METRICS

TiVo says it will accommodate advertisers looking for more of its data on who watched what sort of programming – including advertising – by doubling the amount of households whose set-top boxes are included in the sample audience. Selling ratings data is seen by TiVo as being a big source of additional revenue.

PRNewswire will begin offering metrics around where and how the press releases companies issue through it are picked up online. That includes blog posts and more. PRN will then help companies who have a press release that doesn’t get wide pick-up figure out how to make the release rank higher among search results.

MEDIA

180 newspapers across the country have agreed to co-brand their online real-estate sections with Zillow.com. The papers are apparently looking to offload more of the heavy lifting and figured adding Zillow’s search and other functionality was a good place to start.

SOCIAL NETWORKING

Blog publisher/ad network Glam Media has launched Tinker, a new tool that aggregates Twitter conversations based on keywords and putting them into a single stream people can customize or simply follow.

Andrew Goodman asks the provocative question: Is Guy Kawasaki ruining Twitter? Well worth reading.

Facebook and Adobe have partnered to bring Flash to the developer platform for Facebook apps. Cause the world needs more Flash.

I’m whole-heartedly with Stephen Baker, who says he has no interest in functionality like a “vote up/down” button being added to Twitter, saying it’s just going to cause more problems than it solves.

Twitter says it’s going to do as good a job as it can in disclosing paid relationships, something that’s important to note as it enters into more of just those sort of relationships.

I’m guessing no, the average Facebook users doesn’t quite understand what they’re sharing when they log in to others sites with Facebook Connect. But I’m also guessing they wouldn’t care all that much if they did because it’s so convenient and online users have shown they’re increasingly fine with their data being used for better ad targeting.

ADVERTISING

Google is shuttering their AdSense for Video units, their program that allowed site publishers to post YouTube videos containing ads, at the end of April. This doesn’t effect the placement of video ads through AdSense, though, so don’t worry.

As part of their deal to post short-form video on YouTube, ABC/Disney will also be able to sell in-stream ads on those videos.

Advertisers and TV networks are beginning to take a less adversarial stance toward DVRs and the audience that uses them. Granted, that means a rise in product placement, ads that take over the bottom third of the screen for 30 seconds and other such tactics, but at least they’ve started adapting to the new reality rather than flailing against it.
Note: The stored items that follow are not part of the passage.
-- ==== Sys2Proof/Machine/Loop.lean ====
section
/-! DEFINITION. The loop engine: templates, slot states, injection, capture, hand-over, lost feedback, disable, and the enable of a motor slot (R134, R156 to R182). -/

namespace Sys2Proof.Machine

/-! ### Clamp-force estimate (R211) -/

/-- The points of a wheel's stiffness curve, mm and kN. -/
def Lane.stiff (l : Lane) (w : Nat) : List (F32 × F32) :=
  (List.range 8).map (fun i => (l.pfk 0x9122 w (2 * i), l.pfk 0x9122 w (2 * i + 1)))

/-- Linear between points a and b at x. -/
def lerp (a b : F32 × F32) (x : F32) : F32 := fadd a.2 (fdiv (fmul (fsub b.2 a.2) (fsub x a.1)) (fsub b.1 a.1))

/-- Piecewise-linear curve from point p through the rest; beyond the last point the last slope continues. -/
def curveAt (x : F32) (p : F32 × F32) : List (F32 × F32) → F32
  | [] => p.2
  | [q] => lerp p q x
  | q :: r => if fle x q.1 then lerp p q x else curveAt x q r

/-- The stiffness S of a wheel. -/
def Lane.stiffAt (l : Lane) (w : Nat) (x : F32) : F32 :=
  match l.stiff w with
  | [] => f0
  | p :: r => if flt f0 p.1 then curveAt x (f0, f0) (p :: r) else curveAt x p r

/-- The brake winding's motor slot of a wheel. -/
def Lane.brakeSlot (l : Lane) (w : Nat) : Option Nat :=
  (List.range 8).find? (fun k => (l.motor k).cfg.kind == .threePhase && (l.motor k).cfg.winding == .brake && (l.motor k).cfg.wheel == some w)

def Lane.wheel (l : Lane) (w : Nat) : Wheel := l.fn.wheel.getD w {}
def Lane.setWheel (l : Lane) (w : Nat) (x : Wheel) : Lane := { l with fn.wheel := l.fn.wheel.set w x }

/-- Actuator position of a wheel in mm. -/
def Lane.brakePos (l : Lane) (w : Nat) : F32 :=
  match l.brakeSlot w with
  | some k => fofD (l.servoHeld k)
  | none => f0

/-- The estimate by position, the estimate by torque, and the one in use (R211). -/
def Lane.estPos (l : Lane) (w : Nat) : F32 :=
  let d := fsub (l.brakePos w) (l.wheel w).xC
  if fgt d f0 then l.stiffAt w d else f0

def Lane.estTq (l : Lane) (w : Nat) : F32 :=
  match l.brakeSlot w with
  | some k => fmul (l.pf 0x9124 w) (l.motor k).iq
  | none => f0

def Lane.estUse (l : Lane) (w : Nat) : F32 :=
  if (l.wheel w).useMin then fmin (l.estPos w) (l.estTq w) else l.estPos w

/-- The reference that a function gives to a loop slot with LE_UPSTREAM = 0x80: the clamp setpoint of the slot's wheel (R213). -/
def Lane.fnRef (l : Lane) (j : Nat) : F32 :=
  match l.motorOf j with
  | some k => match (l.motor k).cfg.wheel with
    | some w => (l.wheel w).clamp
    | none => f0
  | none => f0

/-! ### Sources of a loop slot -/

/-- Motor slot at the end of a slot's chain. -/
def Lane.endSlot (l : Lane) (j : Nat) : Nat := (l.motorOf j).getD 0

/-- The source of a loop slot that is declared lost or frozen, if one is (R178): its code in Table PF-10, or 0x100 above the code of a sensing source (log entry 145). -/
def Lane.lostSrc (l : Lane) (j : Nat) : Option Nat :=
  let pos (c : Nat) : Option Nat := if l.posLost c then some c else none
  let adc (s : Nat) : Option Nat := if l.frozenSrc s then some (0x100 + s) else none
  if l.p 0x7100 j == 1 then
    let k := l.p 0x7101 j
    if (l.motor k).csLost then some (0x100 + (l.amps k).headD 0)
    else match l.angLost k with
      | some c => some c
      | none => (l.amps k ++ [l.busSrc k]).findSome? adc
  else
    let s := l.p 0x7106 j
    let k := l.endSlot j
    if s == 0xFF then (match l.angLost k with | some c => some c | none => if (l.motor k).syncLost then some 0xFF else none)
    else if s == 0x80 then
      match (l.motor k).cfg.wheel with
      | some w => match l.brakeSlot w with
        | some b => match l.posSlotOf b with
          | some p => if l.p 0x7106 p == 0xFF then l.angLost b else pos (l.p 0x7106 p)
          | none => none
        | none => none
      | none => none
    else if 0x20 ≤ s && s ≤ 0x37 then adc (s - 0x10)
    else pos s

/-- A source that a loop slot reads is declared lost or frozen (R178). -/
def Lane.srcLost (l : Lane) (j : Nat) : Bool := (l.lostSrc j).isSome

/-- What a sample gives a control law: references, feedback and feed-forward per axis, and the quantities that a capture can select. -/
structure LIn where
  missed : Bool := false
  rD : F32 := 0
  rQ : F32 := 0
  bD : F32 := 0
  bQ : F32 := 0
  fD : F32 := 0
  fQ : F32 := 0
  w  : F32 := 0
  th : Nat := 0
  vb : F32 := 0
  /-- sample period in seconds -/
  t  : F32 := 0
  dual : Bool := false
  /-- the integrator stands still: an output that does not reach its channels (R181) -/
  still : Bool := false
deriving DecidableEq, Repr

/-- What a limit leaves of an output: the limited output, the duties of a current slot, and whether the output stands at a limit (R176). -/
structure LOut where
  uD : F32
  uQ : F32
  duty : List F32 := []
  sat  : Bool := false
deriving DecidableEq, Repr

/-! ### Injection (R172, R173, Table LE-6) -/

def prbsTaps : Nat → List Nat
  | 7 => [7, 6] | 8 => [8, 6, 5, 4] | 9 => [9, 5] | 10 => [10, 7] | 11 => [11, 9]
  | 12 => [12, 6, 4, 1] | 13 => [13, 4, 3, 1] | 14 => [14, 5, 3, 1] | 15 => [15, 14]
  | _ => []

/-- One step of the register: the feedback enters at bit 1, the output is bit n. -/
def prbsStep (n r : Nat) : Nat :=
  let fb := ((prbsTaps n).map (fun t => r / 2 ^ (t - 1) % 2)).sum % 2
  (2 * r + fb) % 2 ^ n

/-- Samples of a whole injection; one of none still emits its first sample: DESIGN CHOICE (log entry 175). -/
def Inject.samples (i : Inject) : Nat := if i.form == 2 then (2 ^ i.order - 1) * i.hold * i.reps else i.n

/-- The value of this sample and the injection after it. -/
def Inject.next (i : Inject) (t host : F32) : F32 × Inject :=
  match i.form with
  | 0 => (i.amp, { i with k := i.k + 1 })
  | 1 =>
    let f := fmul i.f0 (powF (fdiv i.f1 i.f0) (fq i.k (max 1 i.n)))
    (fmul i.amp (sinF i.phase), { i with k := i.k + 1, phase := wrapRad (fadd i.phase (fmul (fmul twoPi f) t)) })
  | 2 =>
    let one := i.lfsr / 2 ^ (i.order - 1) % 2 == 1
    (if one then i.amp else fneg i.amp, { i with k := i.k + 1, lfsr := if (i.k + 1) % max 1 i.hold == 0 then prbsStep i.order i.lfsr else i.lfsr })
  | _ => (host, { i with k := i.k + 1 })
A study commissioned by a print publisher and distributor of television programming says that print and TV ads have higher ROI than online advertising. Shocker.

The lead in this story about how cable companies are looking into more web-based functionality and viewing is buried. The real meat of the piece is that cable companies want more interactivity through set-top boxes because it means there’s potential for more interactive commercials to be distributed.

Broadcast networks saw online advertising revenue top $1 billion in 2008, a 36% increase over 2007.

ONLINE VIDEO

Hulu is growing in terms of visitors and overall audience but the advertising dollars aren’t growing at the same clip. It’s falling prey, unfortunately, to still being seen as “experimental” by buyers as well as the fact that the high-quality online video market is expanding on an almost daily basis.

YouTube is making a play for more of that professionally-produced – and therefore safe for brand advertisers – content by redesigning in such a way to clearly give that sort of content its own section, away from all the user-generated stuff. It’s clearly a response to Hulu and other sites and might wind up being a turning point in what kind of video gets posted to the site.

PUBLIC RELATIONS

Hmmm. A new survey says clients aren’t doing all that great in communicating goals and other important information to their agencies.

Jeremiah Owyang wonders what would happen if PR agencies started representing user communities instead of brands. This is kind of ridiculous since it fails to ask the questions of 1) What would these communities need an agency for, 2) Who’s the lead contact with the agency, 3) What can the agency do that the communities can’t, 4) Who’s going to pay the agency and about 17 others that I don’t have the time to go into.